[Dataset entries]
================

theorem pfReg_gains (d : Dev) (off : Nat) : RegGains (pfReg d off) := by
  unfold pfReg
  dsimp only
  split
  · exact glbReg_gains _
  · exact lcReg_gains _
  · exact bootReg_gains _
  · exact bistReg_gains _
  · exact rngReg_gains _
  · exact ksReg_gains _
  · exact vfmReg_gains _
  · exact dlrReg_gains _
  · exact regGains_ite _ _ _ (pyReg_gains _ _) (regGains_ite _ _ _ (microReg_gains _ _) regGains_none)
  · exact regGains_ite _ _ _ ((regGains_some _).2 (gains_ro32 _)) (regGains_ite _ _ _
      (regGains_ite _ _ _ (engReg_gains _ _) (regGains_ite _ _ _ (microReg_gains _ _) regGains_none)) regGains_none)
  · exact regGains_ite _ _ _ regGains_none (regGains_ite _ _ _ (meReg_gains _ _) (regGains_ite _ _ _ (microReg_gains _ _) regGains_none))
  · exact regGains_ite _ _ _ (ssReg_gains _) (fqReg_gains _ _)
  · exact recReg_gains _
  · exact ambReg_gains _
  · exact fabReg_gains _
  · exact hifReg_gains _
  · exact tmonReg_gains _
  · exact bdrReg_gains _
  · exact regGains_ite _ _ _ (pfQueueReg_gains _ _ _) regGains_none

theorem vctlReg_gains (f : Nat) : (vctlReg f).Gains := gains_kept _ _ _ _ _ (fun v d => modOwn_fuse _ _ _) fun d => ⟨rfl, rfl⟩

theorem vfReg_gains (d : Dev) (f off : Nat) : RegGains (vfReg d f off) := by
  unfold vfReg
  dsimp only
  split
  · exact (regGains_some _).2 (gains_ro32 _)
  · exact (regGains_some _).2 (gains_ro64 _)
  · exact (regGains_some _).2 (gains_ro64 _)
  · exact (regGains_some _).2 (gains_ro64 _)
  · exact (regGains_some _).2 (gains_ro32 _)
  · exact (regGains_some _).2 (gains_ro64 _)
  · exact (regGains_some _).2 (vctlReg_gains f)
  · refine regGains_ite _ _ _ (fqReg_gains _ _) (regGains_ite _ _ _ ?_ regGains_none)
    split
    · exact sqReg_gains _ _ _ _
    · exact cqReg_gains _ _ _ _
    · exact regGains_orElse _ _ (sqReg_gains _ _ _ _) (cqReg_gains _ _ _ _)
    · exact regGains_none

theorem regAt_gains {d : Dev} {f off : Nat} {x : Nat × RegDef × Bool} (h : regAt d f off = some x) : x.2.1.Gains := by
  have g : ∀ o, RegGains (regHere d f o) := by
    intro o
    unfold regHere
    exact regGains_ite _ _ _ (pfReg_gains _ _) (vfReg_gains _ _ _)
  unfold regAt at h
  split at h
  · next r e => cases h; exact g _ _ e
  · split at h
    · cases h
    split at h
    · next r e =>
      split at h
      · cases h; exact g _ _ e
      · cases h
    · cases h

/-! ## Accesses -/

theorem setHeld_fuse' (d : Dev) (k : Nat) (v : Option U32) : Kept (setHeld d k v) d := ⟨rfl, rfl⟩

theorem regPut_grows (f off base : Nat) (r : RegDef) (hi : Bool) (bs : Bytes) (d : Dev) (h : r.Gains) : Grows d (regPut f off base r hi bs d) := by
  unfold regPut
  dsimp only
  split
  · exact h.1 _ _
  split
  · exact Grows.trans (Kept.grows (setHeld_fuse _ _ _)) (h.1 _ _)
  split
  · exact Kept.grows (setHeld_fuse _ _ _)
  split
  · exact Grows.trans (Kept.grows (setHeld_fuse _ _ _)) (h.1 _ _)
  · exact Kept.grows (badAccess_fuse _ _ _)

theorem regGet_kept (f off base : Nat) (r : RegDef) (hi : Bool) (n : Nat) (d : Dev) (h : r.Gains) : Kept (regGet f off base r hi n d).2 d := by
  unfold regGet
  dsimp only
  split
  · exact h.2 _
  split
  · exact h.2 _
  split
  · exact Kept.trans (setCap_fuse _ _ _) (h.2 _)
  split
  · split
    · exact setCap_fuse _ _ _
    · exact h.2 _
  · exact badAccess_fuse _ _ _

theorem putEach_kept (f : Nat → Byte → Dev → Dev) (h : ∀ o b d, Kept (f o b d) d) : ∀ (bs : Bytes) (o : Nat) (d : Dev), Kept (putEach f o bs d) d := by
  intro bs
  induction bs with
  | nil => intro o d; exact ⟨rfl, rfl⟩
  | cons b bs ih => intro o d; exact Kept.trans (ih _ _) (h _ _ _)

theorem msixWin_kept (f b off : Nat) (bs : Bytes) (d : Dev) : Kept ((msixWin f b).put off bs d) d := by
  unfold msixWin
  dsimp only
  split <;> simp

theorem winAt_kept {f off : Nat} {w : WinDef} (h : winAt f off = some w) (o : Nat) (bs : Bytes) (d : Dev) : Kept (w.put o bs d) d := by
  have hm := List.mem_of_find?_eq_some h
  have k : ∀ w ∈ windowsOf f, Kept (w.put o bs d) d := by
    unfold windowsOf
    split
    · unfold pfWindows
      simp only [List.forall_mem_cons]
      refine ⟨?_, ?_, ⟨rfl, rfl⟩, ⟨rfl, rfl⟩, ⟨rfl, rfl⟩, putEach_kept _ homePut_fuse _ _ _, putEach_kept _ allowPut_fuse _ _ _, msixWin_kept _ _ _ _ _, ⟨rfl, rfl⟩, ?_⟩
      · split <;> exact ⟨rfl, rfl⟩
      · split <;> exact ⟨rfl, rfl⟩
      · intro x hx; cases hx
    · simp only [List.forall_mem_cons]
      exact ⟨msixWin_kept _ _ _ _ _, ⟨rfl, rfl⟩, fun x hx => by cases hx⟩
  exact k w hm
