-- ==== Sys2Proof/Laws/ExecGrows.lean ====
section
/-!
SUPPORT. No command takes anything back from OTP: one lemma per command; and every command is a change of the device.
-/
set_option linter.unusedSimpArgs false
set_option linter.unusedVariables false

namespace Sys2Proof.Laws

open Sys2Proof.Machine Sys2Proof.Safety

theorem exec_porNAssert_grows : ExecGrows (exec (.porNAssert )) := fun s => ⟨_, rfl, Kept.grows (by simp [service_fuse, serviceNone_fuse, bootCmd_fuse, smDo_fuse, inStage_fuse])⟩

theorem exec_porNRelease_grows : ∀ fabId smbAddr env, ExecGrows (exec (.porNRelease fabId smbAddr env)) := fun fabId smbAddr env => growGrows (fun _ => rfl) fun d => porReleaseGo_grows _ _ _ _

theorem exec_bedrockBrownout_grows : ExecGrows (exec (.bedrockBrownout )) := fun s => ⟨_, rfl, Kept.grows (by simp [service_fuse, serviceNone_fuse, bootCmd_fuse, smDo_fuse, inStage_fuse])⟩

theorem exec_perstNAssert_grows : ExecGrows (exec (.perstNAssert )) :=  fun s => ⟨_, rfl, by
  dsimp only
  split
  · exact Grows.refl _
  · exact Grows.trans (Kept.grows ⟨rfl, rfl⟩) (takeReset_grows _ _ _)⟩

theorem exec_perstNRelease_grows : ∀ env, ExecGrows (exec (.perstNRelease env)) := fun env => growGrows (fun _ => rfl) fun d => perstReleaseGo_grows _ _

theorem exec_selftestTempWait_grows : ∀ env, ExecGrows (exec (.selftestTempWait env)) := fun env =>  fun s => ⟨_, rfl, by
  dsimp only
  split
  · exact takeReset_grows _ _ _
  · exact Grows.refl _⟩

theorem exec_hotReset_grows : ∀ env, ExecGrows (exec (.hotReset env)) := fun env =>  fun s => ⟨_, rfl, by
  dsimp only
  split
  · exact Grows.refl _
  · exact takeReset_grows _ _ _⟩

theorem exec_pfFlr_grows : ExecGrows (exec (.pfFlr )) :=  fun s => ⟨_, rfl, by
  dsimp only
  split
  · exact Grows.refl _
  · exact takeReset_grows _ _ _⟩

theorem exec_vfFlr_grows : ∀ f, ExecGrows (exec (.vfFlr f)) := fun f => keptGrows (fun _ => rfl) fun d => by simp [service_fuse, serviceNone_fuse, kemService_fuse, bootCmd_fuse, smDo_fuse, inStage_fuse]

theorem exec_vfResetDone_grows : ∀ f, ExecGrows (exec (.vfResetDone f)) := fun f => keptGrows (fun _ => rfl) fun d => by simp [service_fuse, serviceNone_fuse, kemService_fuse, bootCmd_fuse, smDo_fuse, inStage_fuse]

theorem exec_softReset_grows : ∀ key env, ExecGrows (exec (.softReset key env)) := fun key env => growGrows (fun _ => rfl) fun d => softResetGo_grows _ _ _

theorem exec_jtagHoldInstr_grows : ∀ k, ExecGrows (exec (.jtagHoldInstr k)) := fun k => growGrows (fun _ => rfl) fun d => holdInstrGo_grows _ _

theorem exec_jtagTestLogicReset_grows : ∀ env, ExecGrows (exec (.jtagTestLogicReset env)) := fun env => growGrows (fun _ => rfl) fun d => testLogicResetGo_grows _ _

================

● **Problem to solve**
Only certain lines are wanted. Please return exactly those from the top of the data through the line with "exact ksReg_gains _".

● **Response area**
theorem pfReg_gains (d : Dev) (off : Nat) : RegGains (pfReg d off) := by
  unfold pfReg
  dsimp only
  split
  · exact glbReg_gains _
  · exact lcReg_gains _
  · exact bootReg_gains _
  · exact bistReg_gains _
  · exact rngReg_gains _
  · exact ksReg_gains _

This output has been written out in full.